Mitch chuckled hoarsely. “Your mommy is a pretty special lady. Shall we go catch our plane?”

Kelly nodded. “Mommy already checked my suitcase and I’ve got my ticket right here.”

Minutes later they were settled in their seats on the crowded airplane and Mitch ventured, “I know this is the first Christmas you’ve ever been away from your mother….”

Kelly smiled and patted his hand as though Mitch were the child and she the adult. “Don’t worry, Daddy. I won’t cry or anything like that. It’ll be fun to be with you and be in Aunt Ivy’s wedding and, besides, I get a whole other Christmas when I get back here.”

The plane was taxiing down the runway and Mitch checked Kelly’s seatbelt.

“I’m kind of scared,” she confessed.

He took her hand.

 

Shay dampened her fingers on her tongue and smoothed Hank’s cowlick. “I want you to be nice to Kelly,” she said as the arrival of Flight 703 was announced over the airport
PA
system.

Hank scooted away, his dignity ruffled. “Mom, don’t spit on me anymore,” he complained. “I look good enough already.”

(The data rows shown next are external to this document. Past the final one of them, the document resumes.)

-- ==== Sys2Proof/Machine/Frame.lean ====
section
/-! DEFINITION. The frame receiver and the frame transmitter (44_frame.md R130 to R137). -/

namespace Sys2Proof.Machine

/-! ## Receiver -/

/-- The result codes of RX_STEP (30_encoding.md R83). -/
inductive RxCode where
  | accumulated
  | idleDelim
  | delivered
  | dropped
  | accOverflow
  deriving DecidableEq, Repr

/-- The number of a result code (30_encoding.md R83). -/
def RxCode.number : RxCode → Nat
  | .accumulated => 0
  | .idleDelim => 1
  | .delivered => 2
  | .dropped => 3
  | .accOverflow => 4

/-- `deliver(ch, P)`: the pair goes to the message sink, is recorded and counted, and the sink runs on C
(44_frame.md R132). -/
def deliver (ch : Byte) (payload : List Byte) (s : State) : State :=
  { s.raise .msgOut with msgOut := s.msgOut ++ [(ch, payload)], sinkBusy := true }

/-- What the checks of a frame decide: the first that fails gives the one event, else the message (44_frame.md R131). -/
inductive Verdict where
  | rejected (e : Event)
  | message (ch : Byte) (payload : List Byte)
  deriving DecidableEq, Repr

/-- The checks of `frame_validate`: COBS decode, then length, then checksum (44_frame.md R131). -/
def judgeFrame (c : Config) (frame : List Byte) : Verdict :=
  match cobsDecode frame with
  | none => .rejected .cobsErr
  | some [] => .rejected .short
  | some [_] => .rejected .short
  | some [_, _] => .rejected .short
  | some (ch :: d) =>
    if crc8 c (ch :: d.dropLast) = d.getLastD 0x00#8 then .message ch d.dropLast else .rejected .crcErr

/-- `frame_validate(F)`: the event counted or the message delivered, and RX_STEP's result code (44_frame.md R131). -/
def validateFrame (frame : List Byte) (s : State) : RxCode × State :=
  match judgeFrame s.cfg frame with
  | .rejected e => (.dropped, s.raise e)
  | .message ch payload => (.delivered, deliver ch payload s)

/-- A delimiter: an empty frame is ignored, else the accumulated frame is taken, the buffer cleared and the frame judged
(44_frame.md R130). -/
def takeDelimiter (s : State) : Except Fault (RxCode × State) :=
  if receiverIdle s then .ok (.idleDelim, s)
  else
    match Memory.readRange s.accMem 0 s.accLen with
    | none => .error .unwrittenSlot
    | some frame => .ok (validateFrame frame { s with accLen := 0 })

/-- A non-delimiter byte: appended, or discarded with the buffer when it would exceed `ACC_MAX` (44_frame.md R130). -/
def takeDataByte (b : Byte) (s : State) : Except Fault (RxCode × State) :=
  if s.accLen = s.cfg.accMax then .ok (.accOverflow, { s with accLen := 0 }.raise .accOvf)
  else
    match Memory.store s.cfg.accMax s.accMem s.accLen b with
    | none => .error .noSuchSlot
    | some m => .ok (.accumulated, { s with accMem := m, accLen := s.accLen + 1 })

/-- What a popped byte does to the receiver (44_frame.md R130). -/
def takeByte (b : Byte) (s : State) : Except Fault (RxCode × State) :=
  if b = 0x00#8 then takeDelimiter s else takeDataByte b s

/-- One iteration of the receiver: pop a byte and take it; its result is kept as `r` too (44_frame.md R130). -/
def receiveByte (s : State) : Except Fault (OpResult × State) :=
  match popByte s with
  | .error f => .error f
  | .ok (none, s) => .ok (.nonePlain, { s with rxResult := some .nonePlain })
  | .ok (some b, s) =>
    match takeByte b s with
    | .error f => .error f
    | .ok (code, s) => .ok (.okValue code.number, { s with rxResult := some (.okValue code.number) })

/-- RX_STEP: only by C, and not while another RX_STEP or RX_PUMP is unfinished (44_frame.md R130). -/
def execRxStep (s : State) : Answer :=
  ownedBy .consumer (notReentrant fun s => finish (receiveByte s)) s

/-- One iteration of RX_PUMP's loop: the RX_STEP that finds the FIFO empty ends the pump and returns the count, any other is
counted and the pump goes on with no result yet (44_frame.md R133). -/
def pumpIteration (s : State) : Answer :=
  match receiveByte s with
  | .error f => .fault f
  | .ok (r, s) =>
    if r.status = .none then answer (.okValue (wrap32 s.pumpCount)) { s with cInPump := false, pumpCount := 0 }
    else .next { s.noResult with cInPump := true, pumpCount := s.pumpCount + 1 }

/-- RX_PUMP: its first step, which sets `C_IN_PUMP` together with the first RX_STEP (44_frame.md R133). -/
def execRxPump (s : State) : Answer :=
  ownedBy .consumer (notReentrant fun s => pumpIteration { s with cInPump := true, pumpCount := 0 }) s

/-- A later step of an RX_PUMP in progress; C has none while the sink runs (44_frame.md R132, R133). -/
def pumpStep (s : State) : Answer := if s.cInPump && !s.sinkBusy then pumpIteration s else .fault .stuck

/-! ## Transmitter -/

/-- `build_wire(ch, P)` (44_frame.md R136). -/
def buildWire (c : Config) (ch : Byte) (payload : List Byte) : List Byte :=
  (if c.txLeadingDelim then [0x00#8] else [])
    ++ cobsEncode c.cobsFfTail (ch :: payload ++ [crc8 c (ch :: payload)]) ++ [0x00#8]

/-- TX_FRAME: the link accepts `k` bytes, a draw in 0..|W|; a short write is counted and not retried (44_frame.md R137). -/
def execTxFrame (ch : Byte) (payload : List Byte) (s : State) : Answer :=
  let w := buildWire s.cfg ch payload
  let k := min s.inputs.linkAccepts w.length
  let sent := { s with linkOut := s.linkOut ++ w.take k }
  if k < w.length then answer (.noneValue k) (sent.raise .txShort) else answer (.okValue k) sent

end Sys2Proof.Machine
end

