-- ==== Sys2Proof/Certificates/Slice0/Obligations.lean ====
section
/-! DEFINITION. The statements for the provers. -/

open Sys2Proof Sys2Proof.Machine

/-! ## Encodings -/

/-- Decoding the encoding of an instruction gives it back, whatever its operands, as long as they fit the encoding
(30_encoding.md R73, R75, R76, R77). -/
def Obligations.DecodeOfEncodeIsTheInstruction : Prop :=
  ∀ i : Instr, i.encodable = true → decode (encode i) = .ok i

/-- A command word with its data port has one meaning: what it decodes to is encodable and encodes to it; so does every code
byte (30_encoding.md R73, R75, R76, R77). -/
def Obligations.EncodeOfDecodeIsThePacket : Prop :=
  (∀ (w : CmdWord) (data : List Byte) (i : Instr), decodeCommand w data = .ok i →
    i.encodable = true ∧ encode i = .command w data)
  ∧ ∀ c : Byte, (decodeCode c).encodable = true ∧ encode (decodeCode c) = .code c

/-- No command word has the fixed bits of two rows of the opcode table, and a command word that decodes has the fixed bits of
its instruction's row and of no other (30_encoding.md R77; spec/opcode_table.json). -/
def Obligations.OpcodeTableRowsAreDisjointAndDecoded : Prop :=
  (∀ w : CmdWord, ∀ r ∈ commandRows, ∀ r' ∈ commandRows, r.matchesWord w = true → r'.matchesWord w = true → r = r')
  ∧ ∀ (w : CmdWord) (data : List Byte) (i : Instr), decodeCommand w data = .ok i →
      ∀ r ∈ commandRows, r.matchesWord w = true ↔ r.mnemonic = i.mnemonic

/-- Command words of the spec's own programs and vectors decode to the operations they stand for (95_test_vectors.md, V-STAT
and programs P1 to P4). -/
def Obligations.SpecProgramWordsDecode : Prop :=
  decodeCommand 0x20070000#32 [] = .ok (.fifoPush 0x07#8)
  ∧ decodeCommand 0x31000000#32 [] = .ok .rxPump
  ∧ decodeCommand 0x41000000#32 [] = .ok .supStep
  ∧ decodeCommand 0x430107D1#32 [] = .ok (.setDutyUs 0x01#8 2001#16)
  ∧ decodeCommand 0x50160000#32 [] = .ok (.statRead 0x16#8)
  ∧ decodeCommand 0x10000004#32 [0x11#8, 0x22#8, 0x00#8, 0x33#8] = .ok (.cobsEnc [0x11#8, 0x22#8, 0x00#8, 0x33#8])
  ∧ decodeCommand 0x05000000#32 [] = .error .reservedOpcode
  ∧ decodeCommand 0x21010000#32 [] = .error .nonzeroA8
  ∧ decodeCommand 0x01000001#32 [] = .error .nonzeroL16
  ∧ decodeCommand 0x04000000#32 [] = .error .emptyCheck

/-- A command word that is illegal in the configuration is answered `(ILLEGAL, absent, absent)` and changes no state of the
block, and any other decodes to a well-formed instruction, which the step executes (30_encoding.md R78; 60_exceptions.md
R203). -/
def Obligations.IllegalWordsChangeNothingAndOthersRun : Prop :=
  ∀ (s : State) (c : Command) (rest : List Action), s.cfg.wf = true → s.fault = none → s.agenda = .issue c :: rest →
    agentEnabled s c.inputs.issuer = true →
      (IllegalWord s.cfg c.word c.data →
        step s = .next { s with agenda := rest, inputs := c.inputs
                                result := some ⟨.illegal, none, .absent⟩ })
      ∧ (¬ IllegalWord s.cfg c.word c.data →
        ∃ i : Instr, decodeCommand c.word c.data = .ok i ∧ i.wf s.cfg = true
          ∧ step s = exec i { s with agenda := rest, inputs := c.inputs })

Shay laughed. “I’m soooooo sorry!”

The plane landed and, after several minutes, the passengers began to stream in through the gate, most carrying brightly wrapped packages and wearing home-for-the-holiday smiles. Mitch and Kelly appeared just when Shay was beginning to worry that they’d been left behind.

Kelly pulled at a little string and the Santa Claus face pinned to her coat glowed with light. “Look, Hank!”

Hank tried his best to be blasé, but he was obviously fascinated by the plastic Santa and its flashing red nose.

“I brought you one just like it,” Kelly assured him.

Shay could feel Mitch’s eyes on her face, but it was a moment before she’d shored up her knees enough to risk looking into them. She wondered what he’d say when he found out that he wasn’t involved with a modern woman at all, but one who wanted a time-out, who would willingly trade her career for babies and Cub Scout meetings and love in the afternoon.